By Ralph Martin 

Ralph Martin is the president of Renewal Ministries and Director of Graduate Theology Programs in Evangelization and a professor of theology at Sacred Heart Major Seminary in the Archdiocese of Detroit. He holds a doctorate in theology from the Angelicum University in Rome. Pope Benedict XVI appointed Martin as a Consultor to the Pontifical Council for the New Evangelization. He was also appointed as a peritus for the Synod on the New Evangelization which was held in Rome in 2012. Martin is the author of A Church in Crisis.

Photo Credit: Nacho Arteaga

It’s clear that we are living in a time of confusion and division, both in the Church and in the world. I am not qualified to evaluate whether this is the worst confusion the Church has seen or not—we have been through some pretty bad times over the centuries—but it is serious. And it is our time and our confusion, so it is something we must deal with.  

The world is always beset by confusion and division, but it is certainly intensifying throughout the world as hostility to the Church and its teachings grows. Many human rights groups who track the persecution of Christians worldwide claim that even more Christians are being persecuted and killed for their faith today than in the early centuries of the Church when Christianity was illegal in the Roman Empire. 

Fortunately, none of us reading this have had to live through the terrible centuries and decades where there were corrupt popes engaging in immorality, selling church offices, and carrying out military adventures. We have been blessed in our lifetimes by solid popes, some of whom have been canonized. We are not, then, a generation dealing with profligate popes, but we are dealing with serious confusion in the Church over doctrinal and moral matters of the utmost importance. This confusion sometimes seems to be emanating now also from Rome. It isn’t that heretical doctrine is being formally taught, but confusing and ambiguous documents, informal comments, and perplexing events and actions seem to regularly muddy the waters on what exactly the pope or a particular synod of bishops might actually be attempting to communicate and what we are still supposed to believe as Catholics. This has left national bishops’ conferences and individual cardinals and bishops openly disagreeing, sometimes in very disagreeable ways, about how to interpret these documents, comments, and actions. Along with these confusing statements and actions, there is good solid teaching that is clearly in continuity with the Deposit of Faith, but how to put the two streams together is often quite a puzzle.  

Here I need to say something about my approach to evaluating the role of Pope Francis in analyzing the widespread confusion and ambiguity.
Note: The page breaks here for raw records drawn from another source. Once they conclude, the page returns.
/-- Settles O36, row by row. -/
theorem flinkRowsComplete : Obligations.FlinkRowsComplete := by
  intro s hrun
  refine ⟨fun z q m fr hcoord hmay hnext hle hlt hy => ?_, fun f hhdr hkind hcrc hy hcoord hsrc => ?_,
    fun a b ha hb hon hraised hle => ?_, fun b ha hb hon hraised hle => ?_, fun f hhdr hkind hdest haddr hcrc henergy => ?_,
    fun f hhdr hkind hdest hcrc hq => ?_, fun t e b x hslot hb hmay hmute hat hready hp hq hagain hfits => ?_,
    fun c hc hheld => ?_, fun hheld => ?_, ?_⟩
  · intro d x h u
    refine exec_of_live (f := (·.sendBeacon)) rfl hrun ?_
    have hlate : ¬ (z + 3 ≤ s.st ∧ 0 < q) := fun hc => absurd hc.1 (Nat.not_le.2 hlt)
    simp [State.sendBeacon, hcoord, hmay, hnext, hlate, Nat.not_lt.2 hle, hy, u, h, x, d]
  · intro b u v
    refine (show exec (.beaconReceive f) s = .next (s.recvBeacon f) by unfold exec execBeaconReceive; simp only [hrun]).trans ?_
    have hgate : ¬ (!s.flHdrOk f || decide (u8 f.hdr 0 ≠ 0) || !f.crcOk) = true := by simp [hhdr, hkind, hcrc]
    simp only [State.recvBeacon, if_neg hgate, hy, hcoord, Bool.false_and, Bool.false_eq_true, if_false, State.flAddr_modFl, State.flAddr_setPeer,
      State.flAddr_takeBeacon, hsrc, decide_false, v, u, b]
  · refine exec_of_live (f := (·.beaconLost)) rfl hrun ?_
    simp [State.beaconLost, ha, hb, hon, hraised, hle]
  · refine exec_of_live (f := (·.beaconLost)) rfl hrun ?_
    simp [State.beaconLost, ha, hb, hon, hraised, hle]
  · intro v w y hgot hhigh
    refine exec_of_live (f := (·.recvData f)) rfl hrun ?_
    have hself : ¬ (u8 f.hdr 5 = 255) := by rw [hdest]; exact haddr
    have hgate : ¬ (!s.flHdrOk f || decide (u8 f.hdr 0 ≠ 1) || !(u8 f.hdr 5 == s.flAddr || u8 f.hdr 5 == 255)) = true := by
      simp [hhdr, hkind, hdest]
    have hseen : ((w.flPeer (u8 f.hdr 4)).got.contains (u32 f.hdr 8) || (match (w.flPeer (u8 f.hdr 4)).high with
        | some hi => decide (16 < (hi + 2 ^ 32 - u32 f.hdr 8) % 2 ^ 32) && !seqAfter (u32 f.hdr 8) hi | none => false)) = false := by
      simp [hgot, hhigh]
    have hhit : (List.range f.symbols).filter (fun k => ([] : List Nat).contains k || (k != 0 && ([] : List Nat).contains (k - 1))) = [] := by
      simp
    simp only [State.recvData, if_neg hgate, if_neg hself, Nat.add_zero, if_pos hcrc, State.impulses_of_noEnergy henergy, List.length_nil, hhit]
    exact if_neg (by rw [Bool.not_eq_true]; exact hseen)
  · refine exec_of_live (f := (·.recvReport f)) rfl hrun ?_
    have hgate : ¬ (!s.flHdrOk f || decide (u8 f.hdr 0 ≠ 2) || decide (u8 f.hdr 5 ≠ s.flAddr) || !f.crcOk) = true := by
      simp [hhdr, hkind, hdest, hcrc]
    have hnil : ∀ p : Peer, (s.setPeer p).flink.queue = [] := fun p => hq
    simp only [State.recvReport, if_neg hgate, State.modFl_filter_nil (hnil _), hnil, List.filter_nil, List.foldl_nil, State.modFl_map_nil (hnil _)]
  · refine exec_of_live (f := (·.slotSend)) rfl hrun ?_
    have hp' : (s.modFl (fun y => { y with slotAt := some t })).paused = false := hp
    simp [State.slotSend, hp', hslot, hb, hmay, hmute, hat, Nat.not_le.2 hready, hq, hagain, hfits]
  · intro late u v
    refine exec_of_live (f := (·.ackTimeout)) rfl hrun ?_
    simp only [State.ackTimeout, hc, hheld]
    rfl
  · intro c
    refine exec_of_live (f := (·.sendTimeout)) rfl hrun ?_
    simp only [State.sendTimeout, hheld]
    rfl
  · exact exec_of_live (f := (·.degradeEnd)) rfl hrun rfl

end Sys2Proof.Proofs

/-!
Datagrams and Ethernet links (R591, R635, R664), and the ports of the queues (R634 to R648).
-/

namespace Sys2Proof.Machine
Like many people, when Pope Francis was first elected, I was thrilled by his fresh approach to the trappings of the papacy. I loved that he decided to live in the Vatican guesthouse, that he dressed simply and even used inexpensive cars to travel in. I even responded positively to his repeated exhortations about not being afraid “to make a mess.” I, for the most part, really liked Evangelii Gaudium, his apostolic exhortation following upon the 2012 Synod of Bishops on the New Evangelization, even though it was rather silent on the eternal consequences of unrepented serious sin. I had been appointed by Pope Benedict as a theological consultant to that synod and was there for its entirety. Even though his apostolic exhortation Evangelii Gaudium broke with tradition and wasn’t really an elaboration of the final approved propositions from the synod (Pope Francis wasn’t at the synod), it had many wonderful things in it, and I assign it and teach it in my classes at the seminary.  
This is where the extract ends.